# EXERCISE OBJECTIVE:
Keep to one stretch of the data below, the lines from the one with "-- ==== Sys2Proof/Machine/Step.lean" up to and including the one with "rest => exec", and return that stretch exactly.

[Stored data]
= = = = =
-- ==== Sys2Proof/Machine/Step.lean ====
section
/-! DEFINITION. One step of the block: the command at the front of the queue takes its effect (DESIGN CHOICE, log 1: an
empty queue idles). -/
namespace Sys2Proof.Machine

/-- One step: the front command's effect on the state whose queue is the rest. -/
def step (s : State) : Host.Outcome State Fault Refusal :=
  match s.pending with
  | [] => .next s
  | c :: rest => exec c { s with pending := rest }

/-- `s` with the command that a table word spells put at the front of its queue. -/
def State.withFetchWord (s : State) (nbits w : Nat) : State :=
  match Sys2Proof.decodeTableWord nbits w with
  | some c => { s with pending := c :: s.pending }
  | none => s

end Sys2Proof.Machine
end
= = = = =
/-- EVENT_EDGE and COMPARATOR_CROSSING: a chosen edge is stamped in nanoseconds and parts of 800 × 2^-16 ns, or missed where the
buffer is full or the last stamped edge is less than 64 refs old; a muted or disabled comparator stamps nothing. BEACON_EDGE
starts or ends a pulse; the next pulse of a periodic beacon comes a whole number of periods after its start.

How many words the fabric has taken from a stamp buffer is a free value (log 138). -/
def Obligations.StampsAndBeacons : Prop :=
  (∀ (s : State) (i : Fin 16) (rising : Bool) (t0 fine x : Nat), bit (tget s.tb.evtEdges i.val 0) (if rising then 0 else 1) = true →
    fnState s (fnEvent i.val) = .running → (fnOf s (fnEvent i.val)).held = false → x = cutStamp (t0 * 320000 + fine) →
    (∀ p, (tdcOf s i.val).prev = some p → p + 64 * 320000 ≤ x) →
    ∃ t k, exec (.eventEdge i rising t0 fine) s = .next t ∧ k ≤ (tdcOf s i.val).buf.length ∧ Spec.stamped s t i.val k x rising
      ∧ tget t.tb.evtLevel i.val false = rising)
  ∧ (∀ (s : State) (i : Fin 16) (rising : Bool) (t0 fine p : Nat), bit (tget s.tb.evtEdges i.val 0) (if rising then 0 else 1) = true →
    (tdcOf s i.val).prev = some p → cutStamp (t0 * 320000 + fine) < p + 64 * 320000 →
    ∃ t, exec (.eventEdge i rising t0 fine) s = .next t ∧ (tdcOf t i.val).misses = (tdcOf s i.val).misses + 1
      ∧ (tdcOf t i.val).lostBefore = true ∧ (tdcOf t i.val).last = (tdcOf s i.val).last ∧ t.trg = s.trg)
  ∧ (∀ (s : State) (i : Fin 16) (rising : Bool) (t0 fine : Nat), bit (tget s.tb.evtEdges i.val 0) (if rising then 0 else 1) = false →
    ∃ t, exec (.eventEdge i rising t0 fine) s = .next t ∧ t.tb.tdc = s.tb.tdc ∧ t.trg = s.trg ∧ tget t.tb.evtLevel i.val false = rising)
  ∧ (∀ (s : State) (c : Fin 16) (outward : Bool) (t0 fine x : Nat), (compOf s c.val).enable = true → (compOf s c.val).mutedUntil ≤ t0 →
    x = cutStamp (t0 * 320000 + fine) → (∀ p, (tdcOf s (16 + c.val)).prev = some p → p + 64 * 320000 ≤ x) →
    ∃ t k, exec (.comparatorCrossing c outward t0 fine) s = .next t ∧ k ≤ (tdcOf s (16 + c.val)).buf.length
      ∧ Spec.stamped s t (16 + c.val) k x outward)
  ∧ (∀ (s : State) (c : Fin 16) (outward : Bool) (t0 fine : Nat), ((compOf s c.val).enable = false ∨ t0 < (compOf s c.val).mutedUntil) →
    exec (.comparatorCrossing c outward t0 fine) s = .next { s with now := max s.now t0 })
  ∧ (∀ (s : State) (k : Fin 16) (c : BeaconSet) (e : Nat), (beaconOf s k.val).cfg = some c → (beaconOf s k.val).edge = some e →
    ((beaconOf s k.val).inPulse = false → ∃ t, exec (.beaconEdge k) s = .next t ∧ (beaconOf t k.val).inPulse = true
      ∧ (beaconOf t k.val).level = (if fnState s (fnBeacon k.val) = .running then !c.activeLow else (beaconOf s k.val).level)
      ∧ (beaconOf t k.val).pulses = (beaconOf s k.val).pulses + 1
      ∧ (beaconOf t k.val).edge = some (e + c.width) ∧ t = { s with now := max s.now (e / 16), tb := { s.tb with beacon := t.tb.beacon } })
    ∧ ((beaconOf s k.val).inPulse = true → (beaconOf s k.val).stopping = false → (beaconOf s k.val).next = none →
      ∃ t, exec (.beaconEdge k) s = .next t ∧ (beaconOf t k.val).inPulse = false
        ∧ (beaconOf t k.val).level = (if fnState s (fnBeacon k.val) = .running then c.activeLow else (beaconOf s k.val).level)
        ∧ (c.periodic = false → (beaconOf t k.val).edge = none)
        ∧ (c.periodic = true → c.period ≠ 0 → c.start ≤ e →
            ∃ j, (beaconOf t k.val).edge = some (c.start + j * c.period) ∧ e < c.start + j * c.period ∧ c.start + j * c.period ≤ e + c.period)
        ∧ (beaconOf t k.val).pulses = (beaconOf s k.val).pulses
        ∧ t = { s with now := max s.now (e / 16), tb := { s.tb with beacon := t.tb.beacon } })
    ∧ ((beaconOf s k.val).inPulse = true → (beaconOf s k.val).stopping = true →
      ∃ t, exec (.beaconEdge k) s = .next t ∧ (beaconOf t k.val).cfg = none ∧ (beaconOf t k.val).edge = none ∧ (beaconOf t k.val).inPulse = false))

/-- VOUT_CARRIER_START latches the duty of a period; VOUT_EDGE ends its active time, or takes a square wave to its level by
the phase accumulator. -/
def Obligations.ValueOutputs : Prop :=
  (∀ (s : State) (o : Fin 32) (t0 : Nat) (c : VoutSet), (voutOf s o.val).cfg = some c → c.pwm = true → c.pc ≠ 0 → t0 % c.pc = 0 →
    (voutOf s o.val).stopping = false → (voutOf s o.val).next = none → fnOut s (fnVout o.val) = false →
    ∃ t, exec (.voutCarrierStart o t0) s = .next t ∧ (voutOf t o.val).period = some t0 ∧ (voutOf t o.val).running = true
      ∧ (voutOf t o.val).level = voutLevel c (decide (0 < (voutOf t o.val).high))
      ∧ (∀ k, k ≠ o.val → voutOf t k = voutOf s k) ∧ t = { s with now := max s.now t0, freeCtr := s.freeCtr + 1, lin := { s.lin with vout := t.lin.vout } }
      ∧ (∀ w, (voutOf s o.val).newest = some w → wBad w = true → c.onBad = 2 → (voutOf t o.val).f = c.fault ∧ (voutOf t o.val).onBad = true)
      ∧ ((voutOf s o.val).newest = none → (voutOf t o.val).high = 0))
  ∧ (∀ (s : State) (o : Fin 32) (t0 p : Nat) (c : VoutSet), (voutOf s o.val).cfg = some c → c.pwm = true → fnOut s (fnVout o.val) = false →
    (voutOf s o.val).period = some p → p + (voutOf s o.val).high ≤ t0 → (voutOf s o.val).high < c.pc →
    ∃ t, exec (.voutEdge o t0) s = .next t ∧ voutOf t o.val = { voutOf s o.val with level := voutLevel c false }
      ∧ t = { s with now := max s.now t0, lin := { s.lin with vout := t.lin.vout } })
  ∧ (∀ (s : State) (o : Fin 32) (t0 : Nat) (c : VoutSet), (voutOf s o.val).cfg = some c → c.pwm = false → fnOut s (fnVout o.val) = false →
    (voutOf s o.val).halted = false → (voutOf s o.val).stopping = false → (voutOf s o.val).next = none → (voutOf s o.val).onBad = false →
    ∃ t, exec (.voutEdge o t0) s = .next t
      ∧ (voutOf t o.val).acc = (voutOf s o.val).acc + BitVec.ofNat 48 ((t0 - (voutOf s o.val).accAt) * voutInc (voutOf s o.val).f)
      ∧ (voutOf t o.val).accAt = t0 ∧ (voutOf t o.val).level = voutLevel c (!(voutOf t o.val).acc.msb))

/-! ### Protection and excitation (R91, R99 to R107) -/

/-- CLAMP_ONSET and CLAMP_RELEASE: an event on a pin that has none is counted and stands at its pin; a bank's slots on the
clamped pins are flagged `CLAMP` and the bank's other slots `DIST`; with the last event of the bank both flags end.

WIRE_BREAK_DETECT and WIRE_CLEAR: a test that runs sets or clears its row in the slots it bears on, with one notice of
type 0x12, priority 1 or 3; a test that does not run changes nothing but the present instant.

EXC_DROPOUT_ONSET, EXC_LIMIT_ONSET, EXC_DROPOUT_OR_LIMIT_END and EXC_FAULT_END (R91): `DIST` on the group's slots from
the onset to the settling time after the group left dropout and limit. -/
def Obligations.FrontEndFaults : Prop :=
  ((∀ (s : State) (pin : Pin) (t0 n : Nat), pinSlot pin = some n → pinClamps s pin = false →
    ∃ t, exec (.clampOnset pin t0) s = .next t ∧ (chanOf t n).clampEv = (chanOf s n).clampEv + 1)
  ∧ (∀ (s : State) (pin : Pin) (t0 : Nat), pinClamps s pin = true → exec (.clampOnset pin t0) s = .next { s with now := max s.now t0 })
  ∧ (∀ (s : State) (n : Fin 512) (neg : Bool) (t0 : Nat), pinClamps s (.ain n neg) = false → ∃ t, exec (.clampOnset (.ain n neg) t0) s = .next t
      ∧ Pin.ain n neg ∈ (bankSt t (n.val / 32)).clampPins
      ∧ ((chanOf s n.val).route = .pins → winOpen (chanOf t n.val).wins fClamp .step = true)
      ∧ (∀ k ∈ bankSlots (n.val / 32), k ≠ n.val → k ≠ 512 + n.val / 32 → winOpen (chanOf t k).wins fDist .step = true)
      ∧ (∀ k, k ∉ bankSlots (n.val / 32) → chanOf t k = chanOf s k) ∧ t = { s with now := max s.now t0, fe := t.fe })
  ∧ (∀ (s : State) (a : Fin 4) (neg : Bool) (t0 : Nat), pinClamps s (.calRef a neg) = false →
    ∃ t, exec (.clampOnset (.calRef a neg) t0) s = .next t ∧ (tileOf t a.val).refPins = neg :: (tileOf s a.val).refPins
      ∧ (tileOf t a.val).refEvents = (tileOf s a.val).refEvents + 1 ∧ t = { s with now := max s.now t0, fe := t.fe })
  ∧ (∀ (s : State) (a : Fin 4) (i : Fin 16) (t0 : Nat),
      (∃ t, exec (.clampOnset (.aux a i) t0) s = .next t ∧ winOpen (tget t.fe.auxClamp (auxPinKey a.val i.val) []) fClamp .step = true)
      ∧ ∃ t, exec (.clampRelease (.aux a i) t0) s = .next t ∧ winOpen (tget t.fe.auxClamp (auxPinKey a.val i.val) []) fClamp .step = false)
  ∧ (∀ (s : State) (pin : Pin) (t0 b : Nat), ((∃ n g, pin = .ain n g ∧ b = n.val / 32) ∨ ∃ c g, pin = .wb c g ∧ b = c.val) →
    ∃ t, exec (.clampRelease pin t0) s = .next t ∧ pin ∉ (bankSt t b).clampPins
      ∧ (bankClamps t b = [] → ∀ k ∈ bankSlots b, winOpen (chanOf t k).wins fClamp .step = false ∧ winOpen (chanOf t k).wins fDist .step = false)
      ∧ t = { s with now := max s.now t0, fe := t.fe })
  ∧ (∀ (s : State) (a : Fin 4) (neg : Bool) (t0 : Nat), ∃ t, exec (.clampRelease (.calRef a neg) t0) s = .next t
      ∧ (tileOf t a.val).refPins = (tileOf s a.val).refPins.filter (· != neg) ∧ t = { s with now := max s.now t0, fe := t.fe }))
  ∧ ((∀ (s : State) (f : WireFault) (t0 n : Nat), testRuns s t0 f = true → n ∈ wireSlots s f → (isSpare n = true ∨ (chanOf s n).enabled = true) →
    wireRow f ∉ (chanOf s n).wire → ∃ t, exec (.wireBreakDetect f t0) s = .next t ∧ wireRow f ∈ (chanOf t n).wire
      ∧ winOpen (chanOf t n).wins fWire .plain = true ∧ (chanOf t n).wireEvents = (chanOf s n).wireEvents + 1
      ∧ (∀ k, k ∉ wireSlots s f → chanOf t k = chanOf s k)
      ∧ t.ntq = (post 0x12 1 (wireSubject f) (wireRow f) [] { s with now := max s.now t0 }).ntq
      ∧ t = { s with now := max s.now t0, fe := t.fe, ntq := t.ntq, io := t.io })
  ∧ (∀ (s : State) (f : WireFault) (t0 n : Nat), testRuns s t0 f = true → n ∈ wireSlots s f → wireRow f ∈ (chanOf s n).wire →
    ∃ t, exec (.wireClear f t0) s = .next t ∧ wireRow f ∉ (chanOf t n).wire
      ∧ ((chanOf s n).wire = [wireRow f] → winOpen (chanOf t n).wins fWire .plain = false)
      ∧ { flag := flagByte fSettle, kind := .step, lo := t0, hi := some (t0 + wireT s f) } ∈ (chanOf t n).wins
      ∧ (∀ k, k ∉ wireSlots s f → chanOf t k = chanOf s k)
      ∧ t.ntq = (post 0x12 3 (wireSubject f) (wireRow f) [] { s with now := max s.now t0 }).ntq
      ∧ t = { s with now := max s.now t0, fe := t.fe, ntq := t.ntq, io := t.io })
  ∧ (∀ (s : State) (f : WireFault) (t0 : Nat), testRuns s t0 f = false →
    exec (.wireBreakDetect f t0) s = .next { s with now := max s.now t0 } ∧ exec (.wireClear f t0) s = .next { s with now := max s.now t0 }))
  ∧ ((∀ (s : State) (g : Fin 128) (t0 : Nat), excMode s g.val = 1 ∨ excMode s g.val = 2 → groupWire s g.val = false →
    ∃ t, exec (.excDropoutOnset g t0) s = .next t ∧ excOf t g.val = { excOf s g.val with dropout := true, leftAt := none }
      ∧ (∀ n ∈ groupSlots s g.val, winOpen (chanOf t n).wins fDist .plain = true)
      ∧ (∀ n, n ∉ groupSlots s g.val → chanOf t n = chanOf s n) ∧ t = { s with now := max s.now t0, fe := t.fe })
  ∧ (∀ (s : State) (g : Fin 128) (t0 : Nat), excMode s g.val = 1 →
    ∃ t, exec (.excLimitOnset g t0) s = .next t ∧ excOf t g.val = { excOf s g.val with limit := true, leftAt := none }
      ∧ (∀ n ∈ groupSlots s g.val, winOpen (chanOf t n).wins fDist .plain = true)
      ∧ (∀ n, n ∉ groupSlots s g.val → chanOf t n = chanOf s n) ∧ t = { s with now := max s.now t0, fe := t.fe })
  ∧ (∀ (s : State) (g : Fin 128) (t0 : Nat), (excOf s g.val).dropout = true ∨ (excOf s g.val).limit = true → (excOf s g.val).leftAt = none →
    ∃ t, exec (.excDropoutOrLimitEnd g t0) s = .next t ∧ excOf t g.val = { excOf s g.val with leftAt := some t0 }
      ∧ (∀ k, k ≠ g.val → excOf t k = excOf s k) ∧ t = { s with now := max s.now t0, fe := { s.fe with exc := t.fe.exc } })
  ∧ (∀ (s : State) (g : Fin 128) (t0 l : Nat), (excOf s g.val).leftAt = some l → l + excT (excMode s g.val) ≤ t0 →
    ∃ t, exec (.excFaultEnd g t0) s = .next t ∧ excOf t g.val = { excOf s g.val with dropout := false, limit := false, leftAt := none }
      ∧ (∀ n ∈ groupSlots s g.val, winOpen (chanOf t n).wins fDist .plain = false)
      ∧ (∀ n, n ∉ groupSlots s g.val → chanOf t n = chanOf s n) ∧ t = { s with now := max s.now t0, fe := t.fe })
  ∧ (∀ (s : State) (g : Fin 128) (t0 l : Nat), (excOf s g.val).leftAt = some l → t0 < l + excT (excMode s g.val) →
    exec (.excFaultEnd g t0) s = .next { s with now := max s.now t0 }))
= = = = =
# ANSWER:
-- ==== Sys2Proof/Machine/Step.lean ====
section
/-! DEFINITION. One step of the block: the command at the front of the queue takes its effect (DESIGN CHOICE, log 1: an
empty queue idles). -/
namespace Sys2Proof.Machine

/-- One step: the front command's effect on the state whose queue is the rest. -/
def step (s : State) : Host.Outcome State Fault Refusal :=
  match s.pending with
  | [] => .next s
  | c :: rest => exec c { s with pending := rest }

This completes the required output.